“Jacob left Beersheba and went toward Haran.” (Genesis 28:10)
Jacob of the Bible — he ran.
He ran from the comfort of home.
And from the people he loved.
He ran with the lie that it’s a birth order that’s needed to make him right in life.
That it’s the firstborn right that would set him right for life.
And when you somehow miss that order, or anything else you think you need to get ahead in life; you can somewhat struggle and strive, scheme and shove, so you can stay atop. So you won’t fall behind.
I know this face. I was, had been, and sometimes still am.
But that night, under the starry host and fifty miles away from home, Jacob in his utter aloneness and with his utmost forlornness,took a stone to lay his head.
He dreamt. And saw a stairway.
There at the very top of the ladder was God, speaking to him.
And this is where it gets me.
Sometimes we may run all we want.
Try all we can.
And still find ourselves: a fugitive.
A runaway staring from the bottom of the ladder figuring out how on earth we’d ever make it, a soul still circling crazy to save a sane seat in the supposed sweet spot.
The ladders in life — those meant to raise you higher, get you somewhere, make you someone, only get you tired in the pursuing. The steps don’t always stack up for those born without a silver spoon. But God, from the top of the ladder, speaks Jesus, who became the stairway, the bridge that crosses us over our biggest gulf:
“…the Son of Man, the One who is the stairway between heaven and earth” (John 15:1)

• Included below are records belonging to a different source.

-- ==== Sys2Proof/Machine/ScalarAlu.lean ====
section
/-! DEFINITION. The scalar ALU, bit fields, compares, condition operations, selection and immediates (02 R54 to R61). -/

namespace Sys2Proof.Machine

/-! ### Functions of words -/

/-- Clamp to the signed 32-bit range (R54). -/
def satS (x : Int) : Word :=
  if x < -2147483648 then 0x80000000#32 else if x > 2147483647 then 0x7FFFFFFF#32 else BitVec.ofInt 32 x

/-- Clamp to the unsigned 32-bit range (R54). -/
def satZ (x : Int) : Word :=
  if x < 0 then 0#32 else if x > 4294967295 then 0xFFFFFFFF#32 else BitVec.ofInt 32 x

def mulhSW (a b : Word) : Word := (a.signExtend 64 * b.signExtend 64).extractLsb' 32 32
def mulhZW (a b : Word) : Word := (a.setWidth 64 * b.setWidth 64).extractLsb' 32 32
def minSW (a b : Word) : Word := if a.slt b then a else b
def minZW (a b : Word) : Word := if a.ult b then a else b
def maxSW (a b : Word) : Word := if a.slt b then b else a
def maxZW (a b : Word) : Word := if a.ult b then b else a
def shlW (a b : Word) : Word := a <<< (b.toNat % 64)
def shrW (a b : Word) : Word := a >>> (b.toNat % 64)
def sraW (a b : Word) : Word := a.sshiftRight (b.toNat % 64)
def rolW (a b : Word) : Word := a.rotateLeft (b.toNat % 32)
def rorW (a b : Word) : Word := a.rotateRight (b.toNat % 32)

/-- Leading zeros; 32 for 0 (R54). -/
def clzW (a : Word) : Word :=
  match (List.range 32).find? (fun i => a.getLsbD (31 - i)) with
  | some i => BitVec.ofNat 32 i
  | none => 32#32

/-- Trailing zeros; 32 for 0 (R54). -/
def ctzW (a : Word) : Word :=
  match (List.range 32).find? (fun i => a.getLsbD i) with
  | some i => BitVec.ofNat 32 i
  | none => 32#32

def popcW (a : Word) : Word := BitVec.ofNat 32 (popCount a)

/-- Bit i moves to bit 31 − i (R54). -/
def brevW (a : Word) : Word :=
  (List.range 32).foldl (fun r i => if a.getLsbD i then r ||| (1#32 <<< (31 - i)) else r) 0#32

/-- Byte i moves to byte 3 − i (R54). -/
def bswapW (a : Word) : Word := a.extractLsb' 0 8 ++ a.extractLsb' 8 8 ++ a.extractLsb' 16 8 ++ a.extractLsb' 24 8

/-- 2^w − 1 (R58). -/
def fieldMask (w : Nat) : Word := BitVec.ofNat 32 (2 ^ w - 1)

def fieldAt (a : Word) (off w : Nat) : Word := (a >>> off) &&& fieldMask w

/-- BEXT with sign (R58). -/
def bextSW (a : Word) (off w : Nat) : Word :=
  let f := fieldAt a off w
  if 0 < w ∧ f.getLsbD (w - 1) then f ||| ~~~ fieldMask w else f

def binsW (d a : Word) (off w : Nat) : Word := (d &&& ~~~ (fieldMask w <<< off)) ||| ((a &&& fieldMask w) <<< off)
def fshLW (d a : Word) (off w : Nat) : Word := (d <<< w) ||| fieldAt a off w
def fshRW (d a : Word) (off w : Nat) : Word := (d >>> w) ||| (fieldAt a off w <<< (32 - w))

/-! ### R54, R55 -/

def execAdd (d a b : SReg) (s : State) : Out := s.alu2 d a b (fun x y => x + y)

def execSub (d a b : SReg) (s : State) : Out := s.alu2 d a b (fun x y => x - y)

def execMul (d a b : SReg) (s : State) : Out := s.alu2 d a b (fun x y => x * y)

def execMulhS (d a b : SReg) (s : State) : Out := s.alu2 d a b mulhSW

def execMulhZ (d a b : SReg) (s : State) : Out := s.alu2 d a b mulhZW

def execMinS (d a b : SReg) (s : State) : Out := s.alu2 d a b minSW

def execMinZ (d a b : SReg) (s : State) : Out := s.alu2 d a b minZW

def execMaxS (d a b : SReg) (s : State) : Out := s.alu2 d a b maxSW

def execMaxZ (d a b : SReg) (s : State) : Out := s.alu2 d a b maxZW

def execAddsS (d a b : SReg) (s : State) : Out := s.alu2 d a b (fun x y => satS (x.toInt + y.toInt))

def execAddsZ (d a b : SReg) (s : State) : Out := s.alu2 d a b (fun x y => satZ (x.toNat + y.toNat))

def execSubsS (d a b : SReg) (s : State) : Out := s.alu2 d a b (fun x y => satS (x.toInt - y.toInt))

def execAnd (d a b : SReg) (s : State) : Out := s.alu2 d a b (fun x y => x &&& y)

def execOr (d a b : SReg) (s : State) : Out := s.alu2 d a b (fun x y => x ||| y)

def execXor (d a b : SReg) (s : State) : Out := s.alu2 d a b (fun x y => x ^^^ y)

def execAndn (d a b : SReg) (s : State) : Out := s.alu2 d a b (fun x y => x &&& ~~~ y)

def execOrn (d a b : SReg) (s : State) : Out := s.alu2 d a b (fun x y => x ||| ~~~ y)

def execXnor (d a b : SReg) (s : State) : Out := s.alu2 d a b (fun x y => ~~~ (x ^^^ y))

def execShl (d a b : SReg) (s : State) : Out := s.alu2 d a b shlW

def execShr (d a b : SReg) (s : State) : Out := s.alu2 d a b shrW

def execSra (d a b : SReg) (s : State) : Out := s.alu2 d a b sraW

def execRol (d a b : SReg) (s : State) : Out := s.alu2 d a b rolW

def execRor (d a b : SReg) (s : State) : Out := s.alu2 d a b rorW

def execDivS (d a b : SReg) (s : State) : Out := s.aluDiv d a b (fun _ => 0xFFFFFFFF#32) BitVec.sdiv

def execDivZ (d a b : SReg) (s : State) : Out := s.aluDiv d a b (fun _ => 0xFFFFFFFF#32) (fun x y => x / y)

def execRemS (d a b : SReg) (s : State) : Out := s.aluDiv d a b (fun x => x) BitVec.srem

def execRemZ (d a b : SReg) (s : State) : Out := s.aluDiv d a b (fun x => x) (fun x y => x % y)

def execClz (d a : SReg) (s : State) : Out := s.alu1 d a clzW

def execCtz (d a : SReg) (s : State) : Out := s.alu1 d a ctzW

def execPopc (d a : SReg) (s : State) : Out := s.alu1 d a popcW

def execBrev (d a : SReg) (s : State) : Out := s.alu1 d a brevW

def execBswap (d a : SReg) (s : State) : Out := s.alu1 d a bswapW

/-! ### R58 -/

def execBext (d a b c : SReg) (s : State) : Out := s.fieldOf d a b c fieldAt

def execBextS (d a b c : SReg) (s : State) : Out := s.fieldOf d a b c bextSW

def execBins (d a b c : SReg) (s : State) : Out := s.field3 d a b c binsW

def execFshL (d a b c : SReg) (s : State) : Out := s.field3 d a b c fshLW

def execFshR (d a b c : SReg) (s : State) : Out := s.field3 d a b c fshRW

/-! ### R56, R57 -/

def execAddi (d a : SReg) (i : BitVec 13) (s : State) : Out := s.aluImm d a (sext32 i) (fun x y => x + y)

def execAndi (d a : SReg) (i : BitVec 13) (s : State) : Out := s.aluImm d a (sext32 i) (fun x y => x &&& y)

def execOri (d a : SReg) (i : BitVec 13) (s : State) : Out := s.aluImm d a (sext32 i) (fun x y => x ||| y)

def execXori (d a : SReg) (i : BitVec 13) (s : State) : Out := s.aluImm d a (sext32 i) (fun x y => x ^^^ y)

def execShli (d a : SReg) (i : BitVec 6) (s : State) : Out := s.aluImm d a (shiftImm i) shlW

def execShri (d a : SReg) (i : BitVec 6) (s : State) : Out := s.aluImm d a (shiftImm i) shrW

def execSrai (d a : SReg) (i : BitVec 6) (s : State) : Out := s.aluImm d a (shiftImm i) sraW

def execMuli (d a : SReg) (i : BitVec 13) (s : State) : Out := s.aluImm d a (sext32 i) (fun x y => x * y)

def execLdhi (d : SReg) (i : BitVec 19) (s : State) : Out :=
  s.issue' (.plain [] [.s d]) (fun s => (s.wr d (i ++ 0#13)).advance 4)

def execAddpc (d : Pair) (i : BitVec 19) (s : State) : Out :=
  s.issue' (.plain [] (pairRegs d)) (fun s => (s.wrP d (s.g.sc.pc + (sext64 i <<< 13))).advance 4)

/-! ### R59, R60, R61 -/

def execCmp (k : Cond) (c : CReg) (a b : SReg) (s : State) : Out :=
  s.issue' (.plain [.s a, .s b] []) (fun s => (s.setCond c (k.holds (s.rd a) (s.rd b))).advance 4)

def execCmpi (k : Cond) (c : CReg) (a : SReg) (i : BitVec 13) (s : State) : Out :=
  s.issue' (.plain [.s a] []) (fun s => (s.setCond c (k.holds (s.rd a) (sext32 i))).advance 4)

def execCand (d a b : CReg) (s : State) : Out :=
  s.issue' (.plain [] []) (fun s => (s.setCond d (s.cond a && s.cond b)).advance 4)

def execCor (d a b : CReg) (s : State) : Out :=
  s.issue' (.plain [] []) (fun s => (s.setCond d (s.cond a || s.cond b)).advance 4)

def execCxor (d a b : CReg) (s : State) : Out :=
  s.issue' (.plain [] []) (fun s => (s.setCond d (s.cond a ^^ s.cond b)).advance 4)

def execCnot (d a : CReg) (s : State) : Out :=
  s.issue' (.plain [] []) (fun s => (s.setCond d (!s.cond a)).advance 4)

def execCtos (d : SReg) (s : State) : Out :=
  s.issue' (.plain [] [.s d]) (fun s => (s.wr d (s.g.sc.conds.setWidth 32)).advance 4)

def execStoc (a : SReg) (s : State) : Out :=
  s.issue' (.plain [.s a] []) (fun s =>
    (s.modG (fun g => { g with sc := { g.sc with conds := (g.rd a).extractLsb' 0 8 } })).advance 4)

def execSel (d : SReg) (k : CReg) (a b : SReg) (s : State) : Out :=
  s.issue' (.plain [.s a, .s b] [.s d]) (fun s => (s.wr d (if s.cond k then s.rd a else s.rd b)).advance 4)

end Sys2Proof.Machine
end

He speaks hope and whispers it into us:
Don’t try to be someone, do something, go somewhere.
Let Me be your way.
He becomes the One ladder for humanity’s one step to heaven, the life-line that changes our scarcity to sufficiency.
And this is the challenge: when we feel insufficient and inadequate in the ranks of the world, would we trust Him for our significance?
On runaway roads, I see Him there, worship Him there.
I can see Him — at the sink, behind the wheel, and in the indefinite period of all the waiting — I can see Him here, in the imperfect places of my life…
The glamour of the ordinary is only for the seeing eyes, the lips ready to praise.
I can cease working for Him, and really learn to care like Him.
I can stop wishing a life which does great things for God, and instead, build a life that encounters this great God.
Maybe it’s true, the art for celebrating the good life isn’t in the producing or performing, but in the presence of Peace, the One Person.
That roughly there in the rough, sketchy, strained patches of our lives, we can still step right on and up, confidently, calmly.
We will be met by Him who will always lifts us up.